• [REQUIREMENT] In the entries that follow, the first line to write out is the one containing "two words. -/", and the last is the one containing "simp only [limb_toNat]". Reproduce that stretch exactly, with nothing before or after it.

• [DATA EXTRACT]
-- ==== Sys2Proof/Word.lean ====
section
/-! DEFINITION. The word and byte types of the MSK block (spec/00_scope.md R9). -/

namespace Sys2Proof

/-- A register, a command word or the data of a host access: 64 bits (R9). -/
abbrev Word := BitVec 64

/-- A byte: an opcode, a cause code, a byte lane (R20, R49). -/
abbrev Byte := BitVec 8

end Sys2Proof
end

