-- ==== Sys2Proof/Laws/Pow5.lean ====
section
/-! SUPPORT. The bit length of a power of five, and words of wide values. -/

namespace Sys2Proof.Machine

theorem pow5Length_pos (k : Nat) : 1 ≤ pow5Length k := by
  unfold pow5Length; omega

theorem pow5_lt_two_pow_length (k : Nat) : 5 ^ k < 2 ^ pow5Length k := Nat.lt_log2_self

theorem two_pow_length_le_pow5 (k : Nat) : 2 ^ (pow5Length k - 1) ≤ 5 ^ k := by
  have h : (5 : Nat) ^ k ≠ 0 := by positivity
  simpa [pow5Length] using Nat.log2_self_le h

/-- Longer powers have at least the length of shorter ones. -/
theorem pow5Length_mono {j k : Nat} (h : j ≤ k) : pow5Length j ≤ pow5Length k := by
  have h1 : (2 : Nat) ^ (pow5Length j - 1) < 2 ^ pow5Length k :=
    lt_of_le_of_lt (two_pow_length_le_pow5 j)
      (lt_of_le_of_lt (Nat.pow_le_pow_right (by norm_num) h) (pow5_lt_two_pow_length k))
  have h2 := (Nat.pow_lt_pow_iff_right (by norm_num : 1 < 2)).mp h1
  omega

theorem limb_toNat (i n : Nat) : (limb i n).toNat = n / 2 ^ (64 * i) % 2 ^ 64 := by
  simp [limb]

/-- A value below 2^128 is its two words. -/
theorem joinWords_limbs {n : Nat} (h : n < 2 ^ 128) : joinWords (limb 1 n) (limb 0 n) = n := by
  simp only [joinWords, limb_toNat]
  omega

/-- A value below 2^192 is its three words. -/
theorem limbs_value {n : Nat} (h : n < 2 ^ 192) :
    (limb 2 n).toNat * 2 ^ 128 + (limb 1 n).toNat * 2 ^ 64 + (limb 0 n).toNat = n := by
  simp only [limb_toNat]
  omega

theorem joinWords_lt (hi lo : Word) : joinWords hi lo < 2 ^ 128 := by
  have h1 := hi.isLt
  have h2 := lo.isLt
  unfold joinWords
  omega

end Sys2Proof.Machine
end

• [SOLUTION FOR THIS PROBLEM]
/-- A value below 2^128 is its two words. -/
theorem joinWords_limbs {n : Nat} (h : n < 2 ^ 128) : joinWords (limb 1 n) (limb 0 n) = n := by
  simp only [joinWords, limb_toNat]
  omega

/-- A value below 2^192 is its three words. -/
theorem limbs_value {n : Nat} (h : n < 2 ^ 192) :
    (limb 2 n).toNat * 2 ^ 128 + (limb 1 n).toNat * 2 ^ 64 + (limb 0 n).toNat = n := by
  simp only [limb_toNat]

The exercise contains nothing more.